After almost a hundred years of various communist organisations across India coming together, a spat has broken out over when exactly the Communist Party of India was born!
The Communist Party of India (Marxist), which split from the CPI in 1964, has given a call for the centenary celebration through 2020, contending that the CPI was founded on October 17, 1920 in Tashket, Turkestan Autonomous Soviet Social Republic, soon after the second Congress of the Communist International.
However, the CPI asserts that it was formed on December 26, 1925 at modern day Kanpur, where the first party conference was held, and adopted the name Communist Party of India. A few communist-oriented groups such as the Labour Kisan Party of Hindustan merged with it. The CPI's official website traces their history saying they were inspired by the Great October Socialist Revolution and that they braved imperialist persecution to form the party, with a view to fight for national independence and a future of socialism.
With the communists being targeted by the colonial rulers, there were many communist groups working without giving much thought to consolidation or coordination.

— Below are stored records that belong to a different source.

-- ==== Sys2Proof/Laws/Tab.lean ====
section
/-!
SUPPORT. The laws of the sparse tables: a read after a write to the same key, a write leaves every other key alone, and every
operation keeps the canonical form.
-/
namespace Sys2Proof.Machine

variable {α : Type} (d v : α) (k j : Nat) (t : Tab α)

@[simp] theorem tabGet_nil : tabGet d k ([] : Tab α) = d := rfl

theorem tabGet_above : tabAbove k t = true → tabGet d k t = d := by
  intro h
  cases t with
  | nil => rfl
  | cons e r =>
    obtain ⟨k', v'⟩ := e
    simp [tabAbove] at h
    have : k' ≠ k := by omega
    simp [tabGet, this, h.1]

theorem tabAbove_filter : tabAbove k (t.filter fun e => decide (k < e.1)) = true := by
  simp [tabAbove]

theorem tabGet_filter_above (h : k < j) : tabGet d j (t.filter fun e => decide (k < e.1)) = tabGet d j t := by
  induction t with
  | nil => rfl
  | cons e r ih =>
    obtain ⟨k', v'⟩ := e
    by_cases h1 : k < k'
    · simp [h1, tabGet, ih]
    · have h2 : k' ≠ j := by omega
      have h3 : ¬ j < k' := by omega
      simp [h1, tabGet, h2, h3, ih]

theorem tabGet_filter_below (h : j < k) : tabGet d j (t.filter fun e => decide (k < e.1)) = d := by
  apply tabGet_above
  simp only [tabAbove, List.all_eq_true, List.mem_filter, decide_eq_true_eq, and_imp]
  intro x _ hx
  omega

theorem tabAbove_mono (h : tabAbove j t = true) (hk : k ≤ j) : tabAbove k t = true := by
  simp only [tabAbove, List.all_eq_true, decide_eq_true_eq] at *
  intro x hx
  have := h x hx
  omega

theorem tabAbove_keep (p : Nat × α → Bool) (h : tabAbove k t = true) : tabAbove k (t.filter p) = true := by
  simp only [tabAbove, List.all_eq_true, List.mem_filter, decide_eq_true_eq] at *
  exact fun x hx => h x hx.1

theorem tabGetList_congr (n : Nat) (u : Tab α) (h : ∀ j, k ≤ j → j < k + n → tabGet d j t = tabGet d j u) :
    tabGetList d k n t = tabGetList d k n u := by
  induction n generalizing k with
  | zero => rfl
  | succ n ih =>
    simp only [tabGetList]
    rw [h k (by omega) (by omega), ih (k + 1) fun j h1 h2 => h j (by omega) (by omega)]

section write
variable [DecidableEq α]

@[simp] theorem tabGet_tabPut_same : tabGet d k (tabPut d k v t) = v := by
  induction t with
  | nil => by_cases h : v = d <;> simp [tabPut, tabGet, h]
  | cons e r ih =>
    obtain ⟨k', v'⟩ := e
    by_cases h1 : k < k'
    · have h2 : k' ≠ k := by omega
      by_cases h : v = d <;> simp [tabPut, tabGet, h1, h2, h]
    · by_cases h2 : k = k'
      · subst h2
        by_cases h : v = d
        · simp [tabPut, h, tabGet_above _ _ _ (tabAbove_filter k r)]
        · simp [tabPut, tabGet, h]
      · have h3 : k' ≠ k := fun h => h2 h.symm
        simp [tabPut, tabGet, h1, h2, h3, ih]

/-- A write leaves every other key alone, whatever the reader's default (register fields have defaults of their own). -/
theorem tabGet_tabPut_ne_at (d' : α) (h : j ≠ k) : tabGet d' j (tabPut d k v t) = tabGet d' j t := by
  induction t with
  | nil => by_cases hv : v = d <;> simp [tabPut, tabGet, hv, h.symm]
  | cons e r ih =>
    obtain ⟨k', v'⟩ := e
    by_cases h1 : k < k'
    · by_cases hv : v = d
      · simp [tabPut, h1, hv]
      · by_cases hj : j < k
        · have : j < k' := by omega
          have : k' ≠ j := by omega
          simp [tabPut, tabGet, h.symm, *]
        · simp [tabPut, tabGet, h1, hv, h.symm, hj]
    · by_cases h2 : k = k'
      · subst h2
        by_cases hv : v = d
        · by_cases hj : j < k
          · simp [tabPut, tabGet, hv, h.symm, hj, tabGet_filter_below d' k j r hj]
          · have : k < j := by omega
            simp [tabPut, tabGet, hv, h.symm, hj, tabGet_filter_above d' k j r this]
        · simp [tabPut, tabGet, hv, h.symm]
      · simp [tabPut, tabGet, h1, h2, ih]

theorem tabGet_tabPut_ne (h : j ≠ k) : tabGet d j (tabPut d k v t) = tabGet d j t := tabGet_tabPut_ne_at d v k j t d h

theorem tabAbove_tabPut (h : tabAbove k t = true) (hk : k < j) : tabAbove k (tabPut d j v t) = true := by
  induction t with
  | nil => by_cases hv : v = d <;> simp [tabPut, tabAbove, hv, hk]
  | cons e r ih =>
    obtain ⟨k', v'⟩ := e
    simp [tabAbove] at h ih
    unfold tabPut
    split
    · split <;> simp [tabAbove, h.1, hk] <;> exact h.2
    · split
      · split
        · simp only [tabAbove, List.all_eq_true, List.mem_filter, decide_eq_true_eq, and_imp]
          intro x hx _
          exact h.2 x.1 x.2 hx
        · simp [tabAbove, hk]; exact h.2
      · simp [tabAbove, h.1]
        exact ih h.2

theorem tabWf_filter (p : Nat × α → Bool) (h : tabWf d t = true) : tabWf d (t.filter p) = true := by
  induction t with
  | nil => rfl
  | cons e r ih =>
    obtain ⟨k', v'⟩ := e
    simp [tabWf] at h
    by_cases hp : p (k', v') = true
    · simp [hp, tabWf, h.1.1, ih h.2, tabAbove_keep k' r p h.1.2]
    · simp [hp, ih h.2]

theorem tabWf_tabPut (h : tabWf d t = true) : tabWf d (tabPut d k v t) = true := by
  induction t with
  | nil => by_cases hv : v = d <;> simp [tabPut, tabWf, tabAbove, hv]
  | cons e r ih =>
    obtain ⟨k', v'⟩ := e
    have h' := h
    simp [tabWf] at h
    unfold tabPut
    split
    · rename_i hk
      split
      · exact h'
      · rename_i hv
        have : tabAbove k ((k', v') :: r) = true := by
          simp [tabAbove, hk]
          have := tabAbove_mono k k' r h.1.2 (by omega)
          simpa [tabAbove] using this
        simp [tabWf, hv, this, h.1.1, h.1.2, h.2]
    · split
      · rename_i hk
        split
        · exact tabWf_filter d r _ h.2
        · rename_i hv
          subst hk
          simp [tabWf, hv, h.1.2, h.2]
      · rename_i h1 h2
        have hlt : k' < k := by omega
        simp [tabWf, h.1.1, ih h.2, tabAbove_tabPut d v k' k r h.1.2 hlt]

theorem tabWf_tabPutList (vs : List α) (h : tabWf d t = true) : tabWf d (tabPutList d k vs t) = true := by
  induction vs generalizing k t with
  | nil => exact h
  | cons v vs ih => exact ih (k + 1) _ (tabWf_tabPut d v k t h)

theorem tabGet_tabPutList_outside (vs : List α) (h : j < k ∨ k + vs.length ≤ j) :
    tabGet d j (tabPutList d k vs t) = tabGet d j t := by
  induction vs generalizing k t with
  | nil => rfl
  | cons v vs ih =>
    simp only [List.length_cons] at h
    rw [tabPutList, ih (k + 1) _ (by omega), tabGet_tabPut_ne d v k j t (by omega)]

/-- A run of values reads back as it was written. -/
theorem tabGetList_tabPutList (vs : List α) : tabGetList d k vs.length (tabPutList d k vs t) = vs := by
  induction vs generalizing k t with
  | nil => rfl
  | cons v vs ih =>
    simp only [List.length_cons, tabGetList, tabPutList, ih]
    rw [tabGet_tabPutList_outside d (k + 1) k _ vs (by omega), tabGet_tabPut_same]

end write

theorem tabGet_tabClear_in (lo n : Nat) (h : lo ≤ k ∧ k < lo + n) : tabGet d k (tabClear lo n t) = d := by
  unfold tabClear
  induction t with
  | nil => rfl
  | cons e r ih =>
    obtain ⟨k', v'⟩ := e
    by_cases hp : k' < lo ∨ lo + n ≤ k'
    · have h2 : k' ≠ k := by omega
      simp [hp, tabGet, h2]
      intro _
      simpa using ih
    · simp only [List.filter_cons]
      have : (decide (k' < lo) || decide (lo + n ≤ k')) = false := by simp; omega
      simp [this]
      simpa using ih

end Sys2Proof.Machine
end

According to the CPI, they were formed by Indians with the help of foreigners the world over.
CPI leader D. Raja says that the CPI(M) has a different calendar, while his party will go with the date December 26, 1925. “ That group was formed in Tashkent, they may consider it as the founding day. But we believe it to be the day when it was formed on the Indian soil, in Kanpur in December 1925”.
While there may be commonality in the causes that the CPI and the CPI(M) espouse and campaign for, it remains to be seen how the two leftist parties will take the centenary celebration of the pre-split CPI forward.